A intolerável burocracia

Imagine uma nação sem qualquer tipo de projeto, tanto para a economia,  como para a segurança e, acima de tudo,  para a educação e demais áreas que levem os jovens ao mercado de trabalho com conhecimento das novas tecnologias. Este país existe e seu nome é Brasil.

 Estamos apontando um fato que exige e exigirá  sempre a adoção de medidas  concretas para combater a “eficiência” da burocracia.

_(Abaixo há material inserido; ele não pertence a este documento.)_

theorem injOneTrig_eff (n : Nat) (d : Dev) : Eff 0x4 d (injOneTrig n d) := by
  unfold injOneTrig
  try dsimp only
  repeat' first
    | with_reducible apply Eff.refl | with_reducible assumption | (apply Sub.of; rfl) | (apply Has.of; rfl) | intro _ | with_reducible apply ite_eff
    | (with_reducible apply Eff.step; with_reducible apply emit_eff) | split | dsimp only [id]

theorem eyeStartTrig_eff (n : Nat) (d : Dev) : Eff 0x811d d (eyeStartTrig n d) := by
  unfold eyeStartTrig
  try dsimp only
  repeat' first
    | with_reducible apply Eff.refl | with_reducible assumption | (apply Sub.of; rfl) | (apply Has.of; rfl) | intro _ | with_reducible apply ite_eff
    | (with_reducible apply Eff.step; with_reducible apply updLane_eff) | (with_reducible apply Eff.step; with_reducible apply wr_eff)
    | (with_reducible apply Eff.step; with_reducible apply raise_eff) | split | dsimp only [id]

theorem eyeScanDone_eff (n : Nat) (errs : List Nat) (d : Dev) : Eff 0x811d d (eyeScanDone n errs d) := by
  unfold eyeScanDone
  try dsimp only
  repeat' first
    | with_reducible apply Eff.refl | with_reducible assumption | (apply Sub.of; rfl) | (apply Has.of; rfl) | intro _ | with_reducible apply ite_eff
    | (with_reducible apply Eff.step; with_reducible apply eyeStore_eff) | (with_reducible apply Eff.step; with_reducible apply takeFree_eff)
    | (with_reducible apply Eff.step; with_reducible apply wr_eff)
    | (with_reducible apply Eff.step; with_reducible apply raise_eff) | split | dsimp only [id]

theorem spareReqTrig_eff (n : Nat) (val : Word) (d : Dev) : Eff 0x811d d (spareReqTrig n val d) := by
  unfold spareReqTrig
  try dsimp only
  repeat' first
    | with_reducible apply Eff.refl | with_reducible assumption | (apply Sub.of; rfl) | (apply Has.of; rfl) | intro _ | with_reducible apply ite_eff
    | (with_reducible apply Eff.step; with_reducible apply cfgErr_eff) | (with_reducible apply Eff.step; with_reducible apply updLane_eff) | split
    | dsimp only [id]

theorem spareRelTrig_eff (n : Nat) (d : Dev) : Eff 0x8000 d (spareRelTrig n d) := by
  unfold spareRelTrig
  try dsimp only
  repeat' first
    | with_reducible apply Eff.refl | with_reducible assumption | (apply Sub.of; rfl) | (apply Has.of; rfl) | intro _ | with_reducible apply ite_eff
    | (with_reducible apply Eff.step; with_reducible apply updLane_eff) | split | dsimp only [id]

theorem execLaneSignalDetect_ran (lane : Nat) (s : State) : Ran 0x7991f s (execLaneSignalDetect lane s) := by
  unfold execLaneSignalDetect
  try dsimp only
  repeat' first
    | with_reducible apply Eff.refl | with_reducible assumption | (apply Sub.of; rfl) | (apply Has.of; rfl) | intro _ | with_reducible apply ite_eff
    | with_reducible apply ite_ran | with_reducible apply onNet_ran | (with_reducible apply Eff.step; with_reducible apply laneSignalDetect_eff)
    | split | dsimp only [id]

theorem execLaneSymbolLock_ran (lane : Nat) (s : State) : Ran 0x7911f s (execLaneSymbolLock lane s) := by
  unfold execLaneSymbolLock
  try dsimp only
  repeat' first
    | with_reducible apply Eff.refl | with_reducible assumption | (apply Sub.of; rfl) | (apply Has.of; rfl) | intro _ | with_reducible apply ite_eff
    | with_reducible apply ite_ran | with_reducible apply onNet_ran | (with_reducible apply Eff.step; with_reducible apply laneSymbolLock_eff) | split
    | dsimp only [id]

theorem execLaneLockLoss_ran (lane : Nat) (s : State) : Ran 0x7911f s (execLaneLockLoss lane s) := by
  unfold execLaneLockLoss
  try dsimp only
  repeat' first
    | with_reducible apply Eff.refl | with_reducible assumption | (apply Sub.of; rfl) | (apply Has.of; rfl) | intro _ | with_reducible apply ite_eff
    | with_reducible apply ite_ran | with_reducible apply onNet_ran | (with_reducible apply Eff.step; with_reducible apply laneLockLoss_eff) | split
    | dsimp only [id]

theorem execLaneMarkerRx_ran (lane raw : Nat) (s : State) : Ran 0x7911f s (execLaneMarkerRx lane raw s) := by
  unfold execLaneMarkerRx
  try dsimp only
  repeat' first
    | with_reducible apply Eff.refl | with_reducible assumption | (apply Sub.of; rfl) | (apply Has.of; rfl) | intro _ | with_reducible apply ite_eff
    | with_reducible apply ite_ran | with_reducible apply onNet_ran | (with_reducible apply Eff.step; with_reducible apply laneMarkerRx_eff) | split
    | dsimp only [id]

theorem execQualificationEnd_ran (port : Nat) (res : List (Nat × Nat)) (pfail : List Nat) (spare : Option (Nat × Nat))
    (s : State) : Ran 0x7911f s (execQualificationEnd port res pfail spare s) := by
  unfold execQualificationEnd
  try dsimp only
  repeat' first
    | with_reducible apply Eff.refl | with_reducible assumption | (apply Sub.of; rfl) | (apply Has.of; rfl) | intro _ | with_reducible apply ite_eff
    | with_reducible apply ite_ran | with_reducible apply onNet_ran | (with_reducible apply Eff.step; with_reducible apply qualificationEnd_eff)
    | split | dsimp only [id]

theorem execBringupStepTimeout_ran (port step : Nat) (lanes : List Nat) (s : State) : Ran 0x7911f s (execBringupStepTimeout port step lanes s) := by
  unfold execBringupStepTimeout
  try dsimp only
  repeat' first
    | with_reducible apply Eff.refl | with_reducible assumption | (apply Sub.of; rfl) | (apply Has.of; rfl) | intro _ | with_reducible apply ite_eff
    | with_reducible apply ite_ran | with_reducible apply onNet_ran | (with_reducible apply Eff.step; with_reducible apply bringupStepTimeout_eff)
    | split | dsimp only [id]

theorem execBringupRetryTimer_ran (port : Nat) (s : State) : Ran 0x7911f s (execBringupRetryTimer port s) := by
  unfold execBringupRetryTimer
  try dsimp only
  repeat' first
    | with_reducible apply Eff.refl | with_reducible assumption | (apply Sub.of; rfl) | (apply Has.of; rfl) | intro _ | with_reducible apply ite_eff
    | with_reducible apply ite_ran | with_reducible apply onNet_ran | (with_reducible apply Eff.step; with_reducible apply bringupRetryTimer_eff)
    | split | dsimp only [id]

theorem execTrimTick_ran (lane errs cw eye : Nat) (s : State) : Ran 0x7911f s (execTrimTick lane errs cw eye s) := by
  unfold execTrimTick
  try dsimp only
  repeat' first
    | with_reducible apply Eff.refl | with_reducible assumption | (apply Sub.of; rfl) | (apply Has.of; rfl) | intro _ | with_reducible apply ite_eff
    | with_reducible apply ite_ran | with_reducible apply onNet_ran | (with_reducible apply Eff.step; with_reducible apply trimTick_eff) | split
    | dsimp only [id]

theorem execPrbsLost_ran (lane errs bits : Nat) (s : State) : Ran 0x7911f s (execPrbsLost lane errs bits s) := by
  unfold execPrbsLost
  try dsimp only
  repeat' first
    | with_reducible apply Eff.refl | with_reducible assumption | (apply Sub.of; rfl) | (apply Has.of; rfl) | intro _ | with_reducible apply ite_eff
    | with_reducible apply ite_ran | with_reducible apply onNet_ran | (with_reducible apply Eff.step; with_reducible apply prbsLost_eff) | split
    | dsimp only [id]

theorem execInjOne_ran (lane : Nat) (s : State) : Ran 0x7911f s (execInjOne lane s) := by
  unfold execInjOne
  try dsimp only
  repeat' first
    | with_reducible apply Eff.refl | with_reducible assumption | (apply Sub.of; rfl) | (apply Has.of; rfl) | intro _ | with_reducible apply ite_eff
    | with_reducible apply ite_ran | with_reducible apply onNet_ran | (with_reducible apply trigger_eff)
    | (with_reducible apply Eff.step; with_reducible apply injOneTrig_eff) | split | dsimp only [id]

theorem execEyeStart_ran (lane : Nat) (s : State) : Ran 0x7911f s (execEyeStart lane s) := by
  unfold execEyeStart
  try dsimp only
  repeat' first
    | with_reducible apply Eff.refl | with_reducible assumption | (apply Sub.of; rfl) | (apply Has.of; rfl) | intro _ | with_reducible apply ite_eff
    | with_reducible apply ite_ran | with_reducible apply onNet_ran | (with_reducible apply trigger_eff)
    | (with_reducible apply Eff.step; with_reducible apply eyeStartTrig_eff) | split | dsimp only [id]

Chega de discussão medíocre e de omissões, vindas da incompetência dos despreparados que ocupam cargos públicos para preencher cotas de partidos políticos — sem possuírem nenhuma qualificação profissional, muito menos conhecimento da função.

A divisão ideológica ora existente, aliada ao ódio e à vingança, afasta o atual presidente e seus intolerantes  Ministros de uma discussão sadia para a criação de projetos duradouros que façam a nação crescer e oferecer ao povo educação de qualidade. No mundo atual, onde o conhecimento exige a celeridade  de um aprendizado sólido, ter escolas e faculdades  de ponta  é um dever impostergável. Hoje, quiçá com exceções, deixam muito a desejar; em razão do nível dos professores cada vez mais rasos. Criar uma política pública sólida  é consequência de vários estudos dos diversos mercados que passam longe do Senado e da Câmara, — eles agem na base do “toma lá, dá cá”. Por isso, várias ONGS têm visão e tiram proveito de realidades, no qual discutem temas com conhecimento de causa.

É, assim, lamentável termos uma sociedade acuada e vítima de armadilhas que  prejudicam a todos: jovens, empresários e investidores que daqui se foram. É histórico no  Brasil que o imediatismo  se constituiu num dos pontos negativos – o nivelamento por baixo só prejudicou o avanço e o acompanhamento da tecnologia em qualquer segmento produtivo. Um país que em dez anos cresceu somente 2% nada tem a oferecer aos jovens devido à mediocridade de seus governantes.

O atual quadro oferece inadequada formação aos jovens  por se encontrar afastado da economia verde, digital e  criativa. Priorizar a busca da educação profissional, contando com o talento dos jovens, poderá ser o início da nova era produtiva, a qual enterrará a estagnação do país.

O Brasil precisa de novos líderes  que tenham a visão do futuro para conduzi-lo a um patamar superior, sem depender da incompetência,  da ganância e de uma suposta “elite” de políticos sórdidos que lembram do povo somente no período eleitoral.

A falta de vontade para empreender mudanças sempre foi mortal por enfraquecer e alijar uma nação do mundo dos negócios. Tal fato aliado à polarização do atual cenário político está isolando o Brasil, com reflexos nos jovens —  sem  o direito a um futuro promissor.

Mas a pior apatia para um segmento reside no STF — onde todos ignoram a triste realidade do povo que reprova a maioria dos  Ministros. O Brasil precisa de gestão e, por isso, tem razão o Ministro Haddad quando disse que “há necessidade de se ter agenda” e o presidente permanecer mais no país para enfrentar os problemas.

O Brasil não pode depender da mediocridade personalíssima de um presidente que ignora o povo após enganá-lo e só pensa em atacar os cofres da nação com seguidas viagens onde tem sido ignorado por outros presidentes de várias  potências.